Aidan Delaney

Rapid phylogenetic analysis of large samples of recombinant bacterial whole genome sequences using Gubbins.

The emergence of new sequencing technologies has facilitated the use of bacterial whole genome alignments for evolutionary studies and outbreak analyses. These datasets, of increasing size, often include examples of multiple different mechanisms of horizontal sequence transfer resulting in substantial alterations to prokaryotic chromosomes. The impact of these processes demands rapid and flexible approaches able to account for recombination when reconstructing isolates’ recent diversification.
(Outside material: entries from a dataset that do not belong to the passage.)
-- ==== Sys2Proof/Laws/Pool.lean ====
section
/-! SUPPORT. The buffer pool and the receivers: what a release, a claim and a reception leave. -/

namespace Sys2Proof.Machine

/-- A release empties one buffer and leaves the others. -/
theorem buffer_releaseBuffer (t u : Token) (s : State) :
    buffer u (releaseBuffer t s) = if t = u then Buffer.empty else buffer u s := by
  have h : buffer u (releaseBuffer t s) = buffer u (putBuffer t Buffer.empty s) := by
    unfold releaseBuffer noticeRelease
    split <;> rfl
  rw [h, buffer_putBuffer]

@[simp] theorem releaseBuffer_rx (t : Token) (s : State) : (releaseBuffer t s).rx = s.rx :=
  (releaseBuffer_traffic t s).rx

@[simp] theorem releaseBuffer_tx (t : Token) (s : State) : (releaseBuffer t s).tx = s.tx := by
  unfold releaseBuffer noticeRelease
  split <;> rfl

theorem buffer_setBytes (t u : Token) (bs : List Byte) (s : State) :
    buffer u (setBytes t bs s) = if t = u then { buffer t s with bytes := bs } else buffer u s := by
  rw [setBytes, buffer_putBuffer]

theorem buffer_setBufferState (t u : Token) (x : BufferState) (s : State) :
    buffer u (setBufferState t x s) = if t = u then { buffer t s with state := x } else buffer u s := by
  rw [setBufferState, buffer_putBuffer]

/-- The first index that passes a test passes it, and no lower index does. -/
theorem find_first {n : Nat} (f : Fin n → Bool) (b : Fin n) (h : (List.finRange n).find? f = some b) :
    f b = true ∧ ∀ c, c < b → f c = false := by
  rw [List.find?_eq_some_iff_append] at h
  obtain ⟨hb, as, bs, hl, has⟩ := h
  refine ⟨hb, fun c hc => ?_⟩
  have hm : c ∈ as ++ b :: bs := hl ▸ List.mem_finRange c
  have hs : (as ++ b :: bs).Pairwise (· < ·) := hl ▸ List.pairwise_lt_finRange n
  rw [List.pairwise_append, List.pairwise_cons] at hs
  rcases List.mem_append.1 hm with hm | hm
  · simpa using has c hm
  · rcases List.mem_cons.1 hm with rfl | hm
    · exact absurd hc (Nat.lt_irrefl _)
    · exact absurd hc (Nat.lt_asymm (hs.2.1.1 c hm))

/-- A claim takes the FREE buffer with the lowest token (R32, R33). -/
theorem lowestFree_spec {s : State} {b : Token} (h : lowestFree s = some b) :
    (buffer b s).state = .free ∧ ∀ c, c < b → (buffer c s).state ≠ .free := by
  have hs := find_first _ b h
  exact ⟨by simpa using hs.1, fun c hc => by simpa using hs.2 c hc⟩

/-- No buffer is FREE when no claim can succeed. -/
theorem lowestFree_none {s : State} (h : lowestFree s = none) (b : Token) : (buffer b s).state ≠ .free := by
  unfold lowestFree at h
  rw [List.find?_eq_none] at h
  simpa using h b (List.mem_finRange b)

theorem ReceptionOnly.refl (p : Port) (s : State) : ReceptionOnly p s s :=
  ⟨rfl, rfl, rfl, rfl, rfl, rfl, rfl, rfl, rfl, rfl, rfl, rfl, rfl, rfl, rfl, rfl⟩

theorem ReceptionOnly.trans {p : Port} {s t u : State} (h : ReceptionOnly p s t) (k : ReceptionOnly p t u) :
    ReceptionOnly p s u :=
  ⟨k.pending.trans h.pending, k.now.trans h.now, k.freeIndex.trans h.freeIndex, k.resets.trans h.resets,
    k.node.trans h.node, k.rx.trans h.rx, k.tx.trans h.tx, k.classifier.trans h.classifier,
    k.channels.trans h.channels, k.envelope.trans h.envelope, k.lean.trans h.lean, k.shaper.trans h.shaper,
    k.drives.trans h.drives, k.lock.trans h.lock, by rw [k.monitor, h.monitor], k.agent.trans h.agent⟩

theorem releaseBuffer_reception (p : Port) (t : Token) (s : State) : ReceptionOnly p s (releaseBuffer t s) := by
  unfold releaseBuffer noticeRelease
  split <;> exact ⟨rfl, rfl, rfl, rfl, rfl, rfl, rfl, rfl, rfl, rfl, rfl, rfl, rfl, rfl, rfl, rfl⟩

theorem setRx_reception (p : Port) (r : Receiver) (s : State) : ReceptionOnly p s (setRx p r s) :=
  ⟨rfl, rfl, rfl, rfl, rfl, by simp, rfl, rfl, rfl, rfl, rfl, rfl, rfl, rfl, rfl, rfl⟩

theorem setBytes_reception (p : Port) (t : Token) (bs : List Byte) (s : State) :
    ReceptionOnly p s (setBytes t bs s) :=
  ⟨rfl, rfl, rfl, rfl, rfl, rfl, rfl, rfl, rfl, rfl, rfl, rfl, rfl, rfl, rfl, rfl⟩

end Sys2Proof.Machine
end

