-- ==== Sys2Proof/Tests/Slice0.lean ====
section
/-! SUPPORT. Tests: the WellFormed smoke, one or two steps of each command from the worked examples, and for each
obligation with hypotheses a state that meets them. -/

set_option Elab.async false

namespace Sys2Proof.Tests

open Sys2Proof Sys2Proof.Machine

/-! ## States to test on -/

/-- The part out of reset at clock 1000 with nothing under way and the start-up status frame sent. -/
def quietPart : State :=
  let s :=
    State.resetValues { power := false, pin := false, management := false, lastBegun := .pin, cause := .pin } 0 []
      1000 0
  { s with monitor := { s.monitor with statusWanted := false } }

/-- A mode and a lock state. -/
def inMode (m : Mode) (l : LockState) (s : State) : State :=
  { s with
    lean := { s.lean with mode := m }
    lock := { s.lock with state := l, output := lockAsserted l }
    classifier := { s.classifier with openMode := m == .bridge } }

/-- A parameter with another value. -/
def withParam (i : Fin 44) (w : Word) (s : State) : State :=
  { s with agent := { s.agent with params := put s.agent.params i w } }

/-- A buffer HELD with these bytes, arrived one unit ago from the cockpit port. -/
def heldBuffer (bs : List Byte) : Buffer :=
  { state := .held, arrival := 999, arrivalPort := some .cockpit, egress := none, retainer := none, bytes := bs }

/-- A request with this payload in hand, in buffer 1, with its reply buffer 2. -/
def withRequest (payload : List Byte) (s : State) : State :=
  let held := putBuffer 1 (heldBuffer (buildFrame 5 (managementStream s.node) 9 payload)) (putBuffer 2 (heldBuffer []) s)
  { held with agent := { held.agent with inHand := some { request := 1, reply := 2, port := .cockpit } } }

/-- The cockpit receiver in BODY with the header of a frame in buffer 3. -/
def receiving (frame : List Byte) (s : State) : State :=
  setPhase .cockpit (.body 3 (frame.length - 4))
    (putBuffer 3 { heldBuffer (frame.take 4) with state := .receiving } s)

/-- A SAMPLE frame of stream 5 with this sequence and payload. -/
def sample (seq : Byte) (payload : List Byte) : List Byte := buildFrame 1 5 seq payload

/-- The fault record of a kind inactive and latched, or active. -/
def withFault (k : FaultKind) (active : Bool) (s : State) : State :=
  putFault k { active := active, latched := true, occurrences := 1 } s

/-- Every buffer from this token on in HELD. -/
def fullFrom (n : Nat) (s : State) : State :=
  { s with
    pool :=
      { s.pool with
        buffers := Vector.ofFn fun t => if t.val < n then look s.pool.buffers t else heldBuffer [] } }

/-- The enabled rows 0 to 2 of section 4.8, with low edges 0, 150 and 400. -/
def rowsOf48 : Vector EnvelopeRow 12 :=
  let row (edge : Word) : EnvelopeRow :=
    { EnvelopeRow.atReset with
      enabled := true, lowEdge := edge, leanLimit := 300, leanStep := 10, leanPerSteer := 256, kp := 64, kd := 32,
      steerLimit := 450, steerStep := 40, steerDeadband := 4 }
  put (put (put (Vector.replicate 12 EnvelopeRow.atReset) 0 (row 0)) 1 (row 150)) 2 (row 400)

/-- A valid envelope in force. -/
def withEnvelope (s : State) : State := { s with envelope := { rows := rowsOf48, valid := true } }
Gubbins is an iterative algorithm that uses spatial scanning statistics to identify loci containing elevated densities of base substitutions suggestive of horizontal sequence transfer while concurrently constructing a maximum likelihood phylogeny based on the putative point mutations outside these regions of high sequence diversity. Simulations demonstrate the algorithm generates highly accurate reconstructions under realistically parameterized models of bacterial evolution, and achieves convergence in only a few hours on alignments of hundreds of bacterial genome sequences. Gubbins is appropriate for reconstructing the recent evolutionary history of a variety of haploid genotype alignments, as it makes no assumptions about the underlying mechanism of recombination. The software is freely available for download at github.com/sanger-pathogens/Gubbins, implemented in Python and C and supported on Linux and Mac OS X.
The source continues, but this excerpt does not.